*PROBLEM STATEMENT*
What you return must be every line below that includes the word "ofNat".

RECORDS Start Marker

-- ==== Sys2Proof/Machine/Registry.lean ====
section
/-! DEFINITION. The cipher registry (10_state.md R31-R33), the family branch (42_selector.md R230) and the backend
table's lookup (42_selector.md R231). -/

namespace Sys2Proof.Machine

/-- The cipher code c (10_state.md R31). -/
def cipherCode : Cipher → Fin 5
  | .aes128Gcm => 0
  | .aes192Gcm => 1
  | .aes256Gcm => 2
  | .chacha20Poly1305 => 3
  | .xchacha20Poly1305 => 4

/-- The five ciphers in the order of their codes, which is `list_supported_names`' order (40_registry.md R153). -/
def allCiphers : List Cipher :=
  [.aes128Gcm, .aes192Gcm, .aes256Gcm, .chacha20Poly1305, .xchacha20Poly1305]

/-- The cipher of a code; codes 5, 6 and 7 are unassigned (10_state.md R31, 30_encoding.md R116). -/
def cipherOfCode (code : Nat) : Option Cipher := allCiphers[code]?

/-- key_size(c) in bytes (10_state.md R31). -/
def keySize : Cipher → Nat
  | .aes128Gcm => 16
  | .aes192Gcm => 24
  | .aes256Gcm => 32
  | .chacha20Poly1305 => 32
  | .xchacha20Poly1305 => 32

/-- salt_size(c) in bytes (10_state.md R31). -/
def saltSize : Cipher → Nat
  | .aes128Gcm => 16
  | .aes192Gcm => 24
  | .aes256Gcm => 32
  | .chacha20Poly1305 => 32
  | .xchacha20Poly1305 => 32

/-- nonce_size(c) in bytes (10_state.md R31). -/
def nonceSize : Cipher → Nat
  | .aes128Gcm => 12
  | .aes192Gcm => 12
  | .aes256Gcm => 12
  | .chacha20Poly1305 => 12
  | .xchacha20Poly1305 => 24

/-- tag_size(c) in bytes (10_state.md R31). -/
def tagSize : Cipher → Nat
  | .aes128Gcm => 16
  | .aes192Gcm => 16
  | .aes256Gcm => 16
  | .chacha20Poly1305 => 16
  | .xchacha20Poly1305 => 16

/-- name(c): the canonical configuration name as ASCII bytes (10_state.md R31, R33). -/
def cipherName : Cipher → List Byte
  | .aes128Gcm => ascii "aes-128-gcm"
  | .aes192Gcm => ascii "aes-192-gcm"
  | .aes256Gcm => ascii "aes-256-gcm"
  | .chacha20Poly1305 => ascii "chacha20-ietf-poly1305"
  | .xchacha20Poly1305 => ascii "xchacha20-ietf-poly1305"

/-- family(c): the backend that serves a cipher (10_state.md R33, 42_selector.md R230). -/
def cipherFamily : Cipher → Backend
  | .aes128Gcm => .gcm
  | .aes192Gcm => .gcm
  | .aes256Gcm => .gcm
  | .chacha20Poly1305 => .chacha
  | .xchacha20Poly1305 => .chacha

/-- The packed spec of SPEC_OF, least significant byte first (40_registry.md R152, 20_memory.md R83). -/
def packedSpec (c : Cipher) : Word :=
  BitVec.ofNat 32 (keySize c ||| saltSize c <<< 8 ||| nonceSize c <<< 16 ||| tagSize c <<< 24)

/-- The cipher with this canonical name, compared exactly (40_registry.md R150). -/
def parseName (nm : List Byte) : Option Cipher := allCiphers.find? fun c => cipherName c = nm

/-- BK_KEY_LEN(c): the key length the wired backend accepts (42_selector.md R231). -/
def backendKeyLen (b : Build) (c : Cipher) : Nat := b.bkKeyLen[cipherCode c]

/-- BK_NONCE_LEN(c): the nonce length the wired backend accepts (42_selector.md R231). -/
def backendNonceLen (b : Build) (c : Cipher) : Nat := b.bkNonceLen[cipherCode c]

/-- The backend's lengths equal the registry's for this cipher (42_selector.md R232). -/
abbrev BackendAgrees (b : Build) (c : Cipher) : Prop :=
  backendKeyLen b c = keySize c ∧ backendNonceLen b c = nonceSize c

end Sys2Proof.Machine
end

RECORDS End Marker
RECORDS Start Marker

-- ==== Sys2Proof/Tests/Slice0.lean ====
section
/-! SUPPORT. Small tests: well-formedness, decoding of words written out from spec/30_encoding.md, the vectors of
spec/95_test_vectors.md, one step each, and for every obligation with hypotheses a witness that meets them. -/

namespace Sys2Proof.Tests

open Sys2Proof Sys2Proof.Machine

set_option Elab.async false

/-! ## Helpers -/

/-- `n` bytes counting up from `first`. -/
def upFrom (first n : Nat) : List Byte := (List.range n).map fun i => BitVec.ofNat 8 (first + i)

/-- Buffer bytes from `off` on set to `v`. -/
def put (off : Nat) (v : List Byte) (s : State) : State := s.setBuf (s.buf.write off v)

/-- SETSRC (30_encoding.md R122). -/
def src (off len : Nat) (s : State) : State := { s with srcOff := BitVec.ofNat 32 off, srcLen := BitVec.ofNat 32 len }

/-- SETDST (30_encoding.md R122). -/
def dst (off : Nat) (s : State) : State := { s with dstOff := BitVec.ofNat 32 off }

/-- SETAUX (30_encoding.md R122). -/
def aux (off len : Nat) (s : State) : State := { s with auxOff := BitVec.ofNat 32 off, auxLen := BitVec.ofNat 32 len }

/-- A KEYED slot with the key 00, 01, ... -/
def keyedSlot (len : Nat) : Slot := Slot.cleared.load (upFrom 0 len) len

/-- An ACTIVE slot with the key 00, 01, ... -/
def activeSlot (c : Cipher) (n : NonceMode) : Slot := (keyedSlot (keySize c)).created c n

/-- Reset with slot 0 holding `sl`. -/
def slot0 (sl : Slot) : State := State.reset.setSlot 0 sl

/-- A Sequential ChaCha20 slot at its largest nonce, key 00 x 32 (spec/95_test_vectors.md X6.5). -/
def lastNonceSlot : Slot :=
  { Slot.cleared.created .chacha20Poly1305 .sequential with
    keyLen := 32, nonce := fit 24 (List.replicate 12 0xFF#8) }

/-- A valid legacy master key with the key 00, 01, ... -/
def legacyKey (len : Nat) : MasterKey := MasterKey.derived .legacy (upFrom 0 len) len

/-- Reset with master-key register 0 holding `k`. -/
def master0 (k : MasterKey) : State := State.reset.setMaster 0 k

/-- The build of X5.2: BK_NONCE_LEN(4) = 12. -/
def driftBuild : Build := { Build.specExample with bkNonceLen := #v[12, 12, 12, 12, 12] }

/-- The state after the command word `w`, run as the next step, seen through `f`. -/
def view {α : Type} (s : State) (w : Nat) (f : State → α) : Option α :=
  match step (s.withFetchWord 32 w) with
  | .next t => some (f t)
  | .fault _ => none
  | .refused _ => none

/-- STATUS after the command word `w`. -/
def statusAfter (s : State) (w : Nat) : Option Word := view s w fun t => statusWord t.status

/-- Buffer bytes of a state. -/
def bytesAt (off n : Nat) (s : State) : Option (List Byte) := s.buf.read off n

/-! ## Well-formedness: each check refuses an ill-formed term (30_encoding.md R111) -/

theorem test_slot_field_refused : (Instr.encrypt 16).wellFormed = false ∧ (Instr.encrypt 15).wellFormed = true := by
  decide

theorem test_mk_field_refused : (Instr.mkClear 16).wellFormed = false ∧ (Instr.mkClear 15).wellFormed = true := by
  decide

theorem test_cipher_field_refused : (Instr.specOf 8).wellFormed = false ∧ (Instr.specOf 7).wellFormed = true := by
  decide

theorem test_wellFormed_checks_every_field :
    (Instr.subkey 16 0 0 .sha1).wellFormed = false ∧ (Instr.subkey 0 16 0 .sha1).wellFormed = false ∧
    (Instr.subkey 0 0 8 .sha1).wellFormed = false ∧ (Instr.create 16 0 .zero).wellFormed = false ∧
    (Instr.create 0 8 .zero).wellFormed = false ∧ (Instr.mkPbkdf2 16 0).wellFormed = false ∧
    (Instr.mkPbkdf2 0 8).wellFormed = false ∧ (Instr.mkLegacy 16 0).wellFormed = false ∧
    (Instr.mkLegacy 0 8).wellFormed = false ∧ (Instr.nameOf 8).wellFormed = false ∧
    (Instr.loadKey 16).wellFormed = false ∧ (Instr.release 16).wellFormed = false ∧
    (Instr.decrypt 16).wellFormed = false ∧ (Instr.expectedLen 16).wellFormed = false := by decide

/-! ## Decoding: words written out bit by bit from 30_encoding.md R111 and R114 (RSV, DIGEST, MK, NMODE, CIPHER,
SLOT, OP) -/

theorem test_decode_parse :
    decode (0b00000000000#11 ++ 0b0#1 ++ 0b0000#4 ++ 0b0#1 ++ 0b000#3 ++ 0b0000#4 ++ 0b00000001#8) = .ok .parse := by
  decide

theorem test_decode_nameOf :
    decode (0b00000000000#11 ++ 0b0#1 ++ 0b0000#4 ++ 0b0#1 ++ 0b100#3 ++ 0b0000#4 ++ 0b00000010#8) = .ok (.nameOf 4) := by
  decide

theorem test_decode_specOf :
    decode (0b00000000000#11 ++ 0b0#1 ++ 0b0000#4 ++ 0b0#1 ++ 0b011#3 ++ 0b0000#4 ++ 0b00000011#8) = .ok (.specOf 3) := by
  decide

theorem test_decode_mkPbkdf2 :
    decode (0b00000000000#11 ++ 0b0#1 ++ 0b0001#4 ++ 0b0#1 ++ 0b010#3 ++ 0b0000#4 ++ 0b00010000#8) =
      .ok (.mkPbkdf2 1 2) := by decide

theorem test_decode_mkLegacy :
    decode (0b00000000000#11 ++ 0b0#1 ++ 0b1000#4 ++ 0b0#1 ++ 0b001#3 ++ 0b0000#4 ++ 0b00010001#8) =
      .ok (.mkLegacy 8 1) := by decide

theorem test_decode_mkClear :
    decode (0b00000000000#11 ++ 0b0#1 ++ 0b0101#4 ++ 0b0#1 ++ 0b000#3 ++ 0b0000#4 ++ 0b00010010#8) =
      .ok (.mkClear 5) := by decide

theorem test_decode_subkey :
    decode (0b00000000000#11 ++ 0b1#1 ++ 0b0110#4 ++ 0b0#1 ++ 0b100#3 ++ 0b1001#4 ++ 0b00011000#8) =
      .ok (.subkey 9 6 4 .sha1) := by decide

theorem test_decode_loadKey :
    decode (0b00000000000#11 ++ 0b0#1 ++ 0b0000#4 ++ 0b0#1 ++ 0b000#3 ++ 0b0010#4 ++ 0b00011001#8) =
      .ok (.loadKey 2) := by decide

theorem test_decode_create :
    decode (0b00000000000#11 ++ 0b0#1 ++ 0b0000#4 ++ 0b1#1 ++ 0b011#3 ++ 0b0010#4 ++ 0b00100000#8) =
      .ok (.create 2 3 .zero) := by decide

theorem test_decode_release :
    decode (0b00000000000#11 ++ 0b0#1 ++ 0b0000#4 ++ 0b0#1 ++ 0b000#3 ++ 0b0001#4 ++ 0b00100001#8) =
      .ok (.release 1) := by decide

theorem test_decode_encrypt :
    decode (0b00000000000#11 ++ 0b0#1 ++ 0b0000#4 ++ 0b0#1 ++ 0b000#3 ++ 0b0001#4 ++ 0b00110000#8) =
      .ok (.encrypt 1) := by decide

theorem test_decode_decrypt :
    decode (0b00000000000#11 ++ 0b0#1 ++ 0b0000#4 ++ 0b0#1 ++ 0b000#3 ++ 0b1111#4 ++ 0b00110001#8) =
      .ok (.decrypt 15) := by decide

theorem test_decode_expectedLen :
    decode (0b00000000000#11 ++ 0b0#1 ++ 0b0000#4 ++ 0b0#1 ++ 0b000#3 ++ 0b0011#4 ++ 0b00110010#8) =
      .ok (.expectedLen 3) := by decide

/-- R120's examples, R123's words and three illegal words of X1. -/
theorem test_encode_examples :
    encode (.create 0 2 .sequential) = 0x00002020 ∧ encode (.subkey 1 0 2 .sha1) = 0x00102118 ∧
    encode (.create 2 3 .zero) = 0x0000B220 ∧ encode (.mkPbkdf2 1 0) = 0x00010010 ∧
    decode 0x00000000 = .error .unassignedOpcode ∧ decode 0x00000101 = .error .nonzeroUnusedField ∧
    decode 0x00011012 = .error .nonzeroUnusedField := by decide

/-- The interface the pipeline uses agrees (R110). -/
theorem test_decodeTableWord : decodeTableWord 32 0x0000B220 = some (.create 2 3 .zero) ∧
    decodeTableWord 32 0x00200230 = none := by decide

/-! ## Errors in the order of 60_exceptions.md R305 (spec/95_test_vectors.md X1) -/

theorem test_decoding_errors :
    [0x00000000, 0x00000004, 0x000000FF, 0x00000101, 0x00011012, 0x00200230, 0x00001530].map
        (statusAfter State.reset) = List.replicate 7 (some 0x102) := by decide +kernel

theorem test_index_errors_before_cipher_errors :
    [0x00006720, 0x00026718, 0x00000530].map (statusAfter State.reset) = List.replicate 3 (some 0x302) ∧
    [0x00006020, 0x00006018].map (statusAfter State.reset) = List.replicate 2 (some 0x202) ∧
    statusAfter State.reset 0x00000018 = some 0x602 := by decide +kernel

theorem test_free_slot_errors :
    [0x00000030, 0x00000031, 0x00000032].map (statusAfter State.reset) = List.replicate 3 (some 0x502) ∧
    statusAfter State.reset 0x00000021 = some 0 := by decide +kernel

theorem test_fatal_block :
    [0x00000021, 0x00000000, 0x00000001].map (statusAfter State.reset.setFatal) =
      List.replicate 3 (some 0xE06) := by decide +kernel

RECORDS End Marker

*SOLUTION FOR THIS TASK*
  BitVec.ofNat 32 (keySize c ||| saltSize c <<< 8 ||| nonceSize c <<< 16 ||| tagSize c <<< 24)
def upFrom (first n : Nat) : List Byte := (List.range n).map fun i => BitVec.ofNat 8 (first + i)
def src (off len : Nat) (s : State) : State := { s with srcOff := BitVec.ofNat 32 off, srcLen := BitVec.ofNat 32 len }
def dst (off : Nat) (s : State) : State := { s with dstOff := BitVec.ofNat 32 off }
def aux (off len : Nat) (s : State) : State := { s with auxOff := BitVec.ofNat 32 off, auxLen := BitVec.ofNat 32 len }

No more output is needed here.